Prometheus & Grafana
The default open-source monitoring stack - from first scrape to production-grade alerting and dashboards
Prometheus & Grafana
Prometheus is an open-source time-series database and monitoring system. Grafana is a visualization platform that connects to Prometheus (and other data sources) to build dashboards and alerts. Together they're the default open-source monitoring stack.
Why This Stack
| Without metrics | With Prometheus + Grafana |
|---|---|
| Reactive: users tell you it's broken | Proactive: alerts fire before users notice |
top and tail -f on a box | One dashboard for every service |
| No baseline for "normal" | Histograms and percentiles for every endpoint |
| Capacity planning by guess | Capacity planning from actual usage trends |
The Architecture
┌─────────────┐ ┌─────────────┐ ┌─────────────┐
│ App+/metrics│ │Node Exporter│ │ cAdvisor │
└──────┬──────┘ └──────┬──────┘ └──────┬──────┘
│ │ │
└────────────────┼────────────────┘
│ pull (scrape)
┌──────▼──────┐
│ Prometheus │ (TSDB + PromQL)
└──────┬──────┘
│ query
┌─────────┼─────────┐
▼ ▼
┌────────────┐ ┌────────────┐
│ Grafana │ │Alertmanager│
│(Dashboards)│ │ (Alerts) │
└────────────┘ └────────────┘Two ideas to internalize:
- Pull, not push. Prometheus scrapes
GET /metricson a schedule. Apps don't push. - Labels are dimensions. A metric
http_requests_totalwith labels{method, path, status}becomes a multi-dimensional dataset you can slice with PromQL.
Learning Path
Read in this order if you're new — each page builds on the previous one.
1. Getting Started
Stand up the stack with Docker Compose; scrape your first target
2. Instrumentation
Metric types and instrumenting a real app
3. PromQL
The query language - rates, percentiles, and the patterns you'll use daily
4. Alerting
Alert rules and Alertmanager routing
5. Grafana Dashboards
Data sources, panels, dashboard design, USE/RED/Golden Signals
6. Best Practices
Cardinality, recording rules, retention, federation, long-term storage
When NOT to Use Prometheus
It's the right default, but not the only option:
- Massive cardinality / per-user metrics? Prometheus struggles. Look at ClickHouse-based stacks (Cube, Aperture), or commercial APM (Datadog, New Relic).

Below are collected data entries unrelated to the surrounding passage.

-- ==== Sys2Proof/Tests/Slice0.lean ====
section
/-! SUPPORT. The model's own tests: the well-formedness smoke tests, one word for each instruction written bit by bit from
spec/30_encoding.md R42 and R45, one-cycle vectors of spec/95_test_vectors.md (named by their number there), and for each
statement of Certificates/Slice0/Obligations.lean that has hypotheses a witness that meets them. -/

namespace Sys2Proof.Tests

open Sys2Proof.Machine

/-! ## Helpers -/

/-- The reset state with some registers set. -/
def regs (l : List (Reg × Byte)) : State := l.foldl (fun s p => s.setV p.1 p.2) State.reset

/-- Bytes put into memory from an address on. -/
def poke (a : Nat) (bs : List Byte) (s : State) : State := s.setMem (Memory.writeBytes s.mem a bs)

/-- Some keys pressed. -/
def press (l : List (Fin 16)) (s : State) : State := l.foldl (fun s k => keySet k true s) s

/-- A machine whose call stack holds n addresses, each of them a. -/
def stacked (n : Fin 17) (a : Word) : State := State.reset.setStack (Vector.replicate 16 a) n

/-- The outcome is a next state with a property. -/
def nextIs (o : Host.Outcome State Fault Refusal) (p : State → Bool) : Bool :=
  match o with
  | .next t => p t
  | .fault _ => false
  | .refused _ => false

/-- One cycle of s with the word w placed at pc. -/
def cycled (w : Word) (s : State) (p : State → Bool) : Bool := nextIs (step (s.placeWord w)) p

/-- The cells of one framebuffer row that are on. -/
def onCells (r : Nat) (s : State) : List Nat := (List.range 64).filter fun c => s.fb.cell r c

/-- The status after a fatal error. -/
def halted (kind : FatalKind) (s : State) : Bool := s.status = .halted kind

/-- Whether a cycle of s executes the word w and leaves the machine running. -/
def ranB (s : State) (w : Word) : Bool :=
  decide (s.status = .running ∧ s.pc.toNat + 1 ≤ 4095 ∧
    wordOfBytes (Memory.read s.mem s.pc.toNat) (Memory.read s.mem (s.pc.toNat + 1)) = w) &&
  nextIs (step s) fun t => t.status = .running

theorem ran_of_ranB (s : State) (w : Word) (h : ranB s w = true) : ∃ t, Ran s w t := by
  unfold ranB nextIs at h
  rw [Bool.and_eq_true] at h
  obtain ⟨h1, h2⟩ := h
  have hw := of_decide_eq_true h1
  split at h2
  · rename_i t ht
    exact ⟨t, hw, ht, of_decide_eq_true h2⟩
  · cases h2
  · cases h2

theorem next_of_nextIs (o : Host.Outcome State Fault Refusal) (p : State → Bool) (h : nextIs o p = true) :
    ∃ t, o = .next t := by
  cases o with
  | next t => exact ⟨t, rfl⟩
  | fault r => cases h
  | refused r => cases h

theorem next_eq_of_nextIs (o : Host.Outcome State Fault Refusal) (u : State)
    (h : nextIs o (fun t => decide (t = u)) = true) : o = .next u := by
  obtain ⟨t, rfl⟩ := next_of_nextIs o _ h
  exact congrArg _ (of_decide_eq_true h)

/-! ## Well-formedness -/

/-- A register number of 16 does not fit 4 bits (R12). -/
theorem test_wf_register_16 : operandsFit [(16, 4)] = false := by decide
/-- A byte of 256 does not fit 8 bits. -/
theorem test_wf_byte_256 : operandsFit [(3, 4), (256, 8)] = false := by decide
/-- An address of 4096 does not fit 12 bits. -/
theorem test_wf_address_4096 : operandsFit [(4096, 12)] = false := by decide
/-- A sprite of 16 rows does not fit 4 bits. -/
theorem test_wf_sprite_16 : operandsFit [(1, 4), (2, 4), (16, 4)] = false := by decide
/-- The largest operands fit. -/
theorem test_wf_largest : (Instr.drw 15 15 15).wf = true ∧ (Instr.jp 0xFFF).wf = true := by decide
/-- S10: 3585 bytes are refused, 3584 are not. -/
theorem test_wf_image : imageFits (List.replicate 3585 0) = false ∧ imageFits (List.replicate 3584 0) = true :=
  ⟨decide_eq_false (by rw [List.length_replicate]; decide), decide_eq_true (by rw [List.length_replicate]; decide)⟩
/-- A font of 79 bytes is refused. -/
theorem test_wf_font : Startup.wf { Startup.named with fontTable := List.replicate 79 0 } = false := by decide
/-- Memory out of order, with an address past 4095, or with a byte that need not be listed is refused. -/
theorem test_wf_memory :
    Startup.wf { Startup.named with initMem := [(5, 1), (4, 1)] } = false ∧
    Startup.wf { Startup.named with initMem := [(4096, 1)] } = false ∧
    Startup.wf { Startup.named with initMem := [(5, 0)] } = false := by decide
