-- ==== Sys2Proof/Machine/Core.lean ====
section
/-! DEFINITION. The machine behind the host's interface. -/

def Sys2Proof.core : Host.Core :=
  { State := Sys2Proof.Machine.State, Fault := Sys2Proof.Machine.Fault,
    Refusal := Sys2Proof.Machine.Refusal, step := Sys2Proof.Machine.step,
    reset := Sys2Proof.Machine.State.reset }
end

- You want logs + traces + metrics in one place? Grafana's broader stack (Loki for logs, Tempo for traces) or an APM SaaS.
- You can't run servers? Managed Prometheus exists — AWS Managed Prometheus, Grafana Cloud, Chronosphere.
Prometheus collects metrics: numeric time-series sampled over time. For logs (string events) use Loki / Elasticsearch / a SaaS; for traces (request paths through services) use Tempo / Jaeger. Together they form the "three pillars of observability."